Restaurant Les Corones
AtrásEn el panorama gastronómico de L'Estartit, pocos lugares dejaron una huella tan notable como el Restaurant Les Corones. Aunque actualmente las búsquedas y listados indican que se encuentra permanentemente cerrado, su legado como uno de los restaurantes de referencia para los amantes del buen comer, especialmente del pescado, merece ser recordado. Con una valoración media de 4.5 sobre 5 basada en más de 800 opiniones, es evidente que no se trataba de un establecimiento cualquiera.
La propuesta de Les Corones era clara y contundente: una especialización en la cocina a la brasa, con un enfoque particular en pescados y mariscos tratados con la técnica y el mimo del estilo vasco, concretamente de Getaria. Esta no es una simple declaración, sino el núcleo de una filosofía que priorizaba la excelencia del producto por encima de todo. Los clientes habituales y visitantes ocasionales destacaban la excepcional calidad del pescado fresco, una promesa que el restaurante cumplía mostrando las piezas a los comensales antes de pasarlas por el fuego, garantizando así transparencia y confianza.
La Brasa como Sello de Identidad
El dominio de la parrilla era el gran atractivo de Les Corones. Platos como el rodaballo a la brasa o el gallo de San Pedro eran consistentemente elogiados, no solo por la frescura del producto, sino por el punto de cocción perfecto que se lograba, una tarea de gran dificultad que el equipo de cocina ejecutaba con maestría. La técnica, inspirada en los asadores de Getaria, implica cocinar el pescado entero en una parrilla especial sobre brasas de carbón, consiguiendo una piel crujiente y una carne jugosa y llena de sabor. Este compromiso con la autenticidad y la calidad lo posicionó como una respuesta clara a la pregunta de dónde comer un excelente pescado en la zona.
Además de sus aclamados pescados, la carta también incluía carnes de Girona a la brasa y una selección de entrantes basados en la comida mediterránea y catalana, como las almejas salteadas, las navajas o el carpaccio de gambas, que preparaban el paladar para el plato principal. Los postres, caseros y elaborados con productos locales, ponían el broche de oro a la experiencia.
Un Ambiente Familiar con Servicio Profesional
Otro de los pilares del éxito de Les Corones era su atmósfera. Descrito como un restaurante familiar, el trato cercano y amable del personal era un valor añadido que muchos clientes subrayaban en sus opiniones. El servicio se calificaba de insuperable, atento y profesional, capaz de guiar y recomendar con acierto, contribuyendo a una velada redonda. El local, moderno, espacioso y acogedor, proporcionaba un marco confortable tanto para una comida familiar como para una cena especial.

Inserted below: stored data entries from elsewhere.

-- ==== Sys2Proof/Laws/KeptVector.lean ====
section
/-! SUPPORT. One lemma per operation of Machine/Vector.lean: it keeps what `Kept` lists, or only ages it. -/

namespace Sys2Proof.Machine

theorem is_vRead {kk : Kept} {x : VCtx} {w : Work} {kind a n : Nat} (hk : Is kk w.s) : Is kk (vRead x w kind a n).1.s := by
  unfold vRead
  try dsimp only
  repeat' (first | with_reducible assumption | (with_reducible apply is_readCore) | (with_reducible apply is_readStore) | (with_reducible apply is_meter) | (split <;> (try (rename_i hq; simp only [↓Prod.ext_iff] at hq; obtain ⟨hf, _⟩ := hq; subst hf))))

theorem is_vWrite {kk : Kept} {x : VCtx} {w : Work} {kind a : Nat} {l : List Byte} (hk : Is kk w.s)
    : Is kk (vWrite x w kind a l).s := by
  unfold vWrite
  try dsimp only
  repeat' (first | with_reducible assumption | (with_reducible apply is_modCore))

theorem is_getAt {kk : Kept} {x : VCtx} {w : Work} {i rowLen n : Nat} (hk : Is kk w.s) : Is kk (getAt x w i rowLen n).1.s := by
  unfold getAt
  try dsimp only
  repeat' (first | with_reducible assumption | (with_reducible apply is_vRead) | (with_reducible apply is_meter) | split)

theorem is_getAll {kk : Kept} {x : VCtx} {i rowLen : Nat} {ns : List Nat} {w : Work} (hk : Is kk w.s)
    : Is kk (getAll x i rowLen ns w).1.s := by
  unfold getAll
  try dsimp only
  repeat' (first | with_reducible assumption | (with_reducible apply is_getAt) | (with_reducible apply is_foldl_fst_s; intro _ _ _))

theorem is_getWords {kk : Kept} {x : VCtx} {i rowLen : Nat} {ns : List Nat} {w : Work} (hk : Is kk w.s)
    : Is kk (getWords x i rowLen ns w).1.s := by
  unfold getWords
  try dsimp only
  repeat' (first | with_reducible assumption | (with_reducible apply is_getAll))

theorem is_putAll {kk : Kept} {x : VCtx} {i rowLen : Nat} {l : List (Nat × Nat)} {w : Work} (hk : Is kk w.s)
    : Is kk (putAll x i rowLen l w).s := by
  unfold putAll
  try dsimp only
  repeat' (first | with_reducible assumption | (with_reducible apply is_vWrite) | (with_reducible apply is_foldl_s; intro _ _ _) | (with_reducible apply is_meter) | split)

theorem is_noteRes {kk : Kept} {n : Nat} {r : Res} {w : Work} (hk : Is kk w.s) : Is kk (noteRes n r w).s := by
  unfold noteRes
  try dsimp only
  repeat' (with_reducible assumption)

theorem is_putRes {kk : Kept} {x : VCtx} {rowLen : Nat} {l : List (Nat × Nat × Res)} {w : Work} (hk : Is kk w.s)
    : Is kk (putRes x rowLen l w).s := by
  unfold putRes
  try dsimp only
  repeat' (first | with_reducible assumption | (with_reducible apply is_putAll) | (with_reducible apply is_noteRes) | (with_reducible apply is_foldl_s; intro _ _ _))

theorem is_overGroups {kk : Kept} {f : List Nat → Work → Work} {gs : List (List Nat)} {w : Work} (hk : Is kk w.s)
    (hf : ∀ (z0 : List Nat) (z1 : Work), Is kk z1.s → Is kk (f z0 z1).s) : Is kk (overGroups f gs w).s := by
  unfold overGroups
  try dsimp only
  repeat' (first | with_reducible assumption | (with_reducible apply hf) | (with_reducible apply is_foldl_s; intro _ _ _) | (with_reducible apply is_meter) | split)

theorem is_doElems {kk : Kept} {x : VCtx} {w : Work} (hk : Is kk w.s) : Is kk (doElems x w).s := by
  unfold doElems
  try dsimp only
  repeat' (first | with_reducible assumption | (with_reducible apply is_getWords) | (with_reducible apply is_putRes) | (with_reducible apply is_overGroups) | (with_reducible apply is_meter) | (intro _; try dsimp only))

Aspectos a Considerar: El Precio y el Cierre
Si bien la calidad era indiscutible, un punto de debate recurrente era el precio. La mayoría de los comensales lo consideraban justo y correcto para la calidad superior del producto y el servicio ofrecido. Sin embargo, algunos lo percibían como elevado, posicionando a Les Corones más como un destino para ocasiones especiales que para una visita frecuente. Un vistazo a su carta muestra que los pescados principales se cobraban por peso, una práctica habitual en restaurantes de este calibre, con precios por ración que podían oscilar, por ejemplo, en menús de grupo, entre los 65€ y 80€.
El punto más negativo, sin duda, es su estado actual. El cierre permanente de un establecimiento tan bien valorado deja un vacío en la oferta culinaria de L'Estartit. Aunque algunas fuentes, como la Guía Michelin, aún lo listan, la información más reciente en directorios clave confirma que ya no está en funcionamiento. Para aquellos que lo conocieron, queda el recuerdo de una experiencia gastronómica de alto nivel; para los nuevos visitantes, la historia de un lugar que supo honrar el producto del mar con fuego y pasión.